对于相对较小的n,此测试成功,但对于val n = 90000,则失败。在任何地方都不会出现捕获或未捕获的异常,Java也不会发出内存不足的投诉(如果我更高的话会发生)。

我想念什么?

编辑:在具有不同规格的多台计算机上进行了尝试。 n足够高时,调试信息显示没有消息到达任何订阅者。

1 个答案:

答案 0 :(得分:1)

Akka流(实际上还有任何其他反应流)为您提供背压。如果您没有弄乱创建消费者的方式(例如,允许创建1GB JSON,则仅在将其提取到内存中后才将其切成小块),您应该处于一个舒适的状态,可以认为您的内存使用情况很不错(因为背压如何管理推挽力学)。一旦测量了上限所在的位置,就可以设置JVM和容器内存,这样就可以让它运行而不必担心内存不足错误(前提是JVM中没有发生其他可能导致内存不足的事情)使用率峰值)。

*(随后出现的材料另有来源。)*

-- ==== Sys2Proof/Laws/KeepGrains.lean ====
section
/-!
SUPPORT. The grain budget, the row bus, power, the drive stage and Copper keep what Laws/Keep.lean names.
-/

namespace Sys2Proof.Machine

set_option linter.all false

/-! ### GrainOps -/

theorem State.grbEvent_keep {s0 s : State} {bit : _} (h : Keep s0 s) :
    Keep s0 (State.grbEvent s bit) := by
  unfold State.grbEvent
  repeat' first
    | ((fail_if_success (conv => arg 2; fun)); extract_lets +onlyGivenNames y)
    | with_reducible first | assumption | apply State.postBit_keep

theorem State.setApplied_keep {s0 s : State} {uw : _} (h : Keep s0 s) :
    Keep s0 (State.setApplied s uw) := by
  unfold State.setApplied
  repeat' first
    | ((fail_if_success (conv => arg 2; fun)); extract_lets +onlyGivenNames y; clear_value (e : y = _); refine Keep.letVar (s0 := s0) e ?_ fun _ => ?_)
    | ((fail_if_success (conv => arg 2; fun)); extract_lets +onlyGivenNames y)
    | with_reducible first | assumption | apply State.setF_keep | apply State.setFlag_keep | refine Keep.record ?_ rfl rfl rfl rfl rfl rfl rfl rfl rfl

theorem State.setThermal_keep {s0 s : State} {uw : _} (h : Keep s0 s) :
    Keep s0 (State.setThermal s uw) := by
  unfold State.setThermal
  repeat' with_reducible first | assumption | apply State.setF_keep | refine Keep.record ?_ rfl rfl rfl rfl rfl rfl rfl rfl rfl

theorem State.divideCaps_keep {s0 s : State} (h : Keep s0 s) :
    Keep s0 (State.divideCaps s) := by
  unfold State.divideCaps
  repeat' first
    | ((fail_if_success (conv => arg 2; fun)); extract_lets +onlyGivenNames y; clear_value (e : y = _); refine Keep.letVar (s0 := s0) e ?_ fun _ => ?_)
    | ((fail_if_success (conv => arg 2; fun)); extract_lets +onlyGivenNames y)
    | with_reducible first | assumption | apply State.setF_keep | apply State.setFlag_keep | apply State.modDie_keep | apply State.grbEvent_keep | refine Keep.foldl ?_ fun _ _ _ => ?_
    | split

theorem State.bindingCheck_keep {s0 s : State} (h : Keep s0 s) :
    Keep s0 (State.bindingCheck s) := by
  unfold State.bindingCheck
  repeat' first
    | ((fail_if_success (conv => arg 2; fun)); extract_lets +onlyGivenNames y; clear_value (e : y = _); refine Keep.letVar (s0 := s0) e ?_ fun _ => ?_)
    | ((fail_if_success (conv => arg 2; fun)); extract_lets +onlyGivenNames y)
    | with_reducible first | assumption | apply State.setF_keep | apply State.sendCapStatus_keep | apply State.grbEvent_keep
    | with_reducible (refine Keep.record ?_ rfl rfl rfl rfl rfl rfl rfl rfl rfl; first | assumption | apply State.setF_keep | apply State.sendCapStatus_keep | apply State.grbEvent_keep)
    | split

theorem State.clipReserve_keep {s0 s : State} {c ceil : _} (h : Keep s0 s) :
    Keep s0 (State.clipReserve s c ceil) := by
  unfold State.clipReserve
  repeat' first
    | ((fail_if_success (conv => arg 2; fun)); extract_lets +onlyGivenNames y)
    | with_reducible first | assumption | apply State.modCl_keep | apply State.modDie_keep
    | split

因此,由此可见,并行运行多少流存在一些限制-特别是您只能在内存允许的情况下运行其中的尽可能多的流。 CPU不应受到限制(因为您将有多个线程),但是如果您在一台计算机上启动太多线程,则CPU不可避免地不得不在不同的流之间进行切换,从而使每个线程都变慢。它可能不是技术上的障碍,但是您可能最终会遇到这样的情况:处理速度太慢,以至于无法满足其业务目的(尽管我想您一次必须运行的流要多于少数几个)

在测试中,您可能还会遇到其他一些问题。例如。如果您对Actor System使用相同的线程池进行某些阻塞操作而未通知线程池它们正在阻塞,则可能会导致死锁(事实上,应该运行所有IO阻塞操作)与“计算”操作不在同一线程池上)。同时发生90000(!)个并发事件(并且可能具有相同的小线程池)几乎可以保证遇到问题(我猜您可能会遇到问题,即使您不是参与者也可以直接在期货上运行代码)。在这里,您正在测试中使用actor系统,AFAIR使用阻塞逻辑仅突出显示小线程池的所有可能问题,这些线程池将阻塞和非阻塞任务保持在同一位置。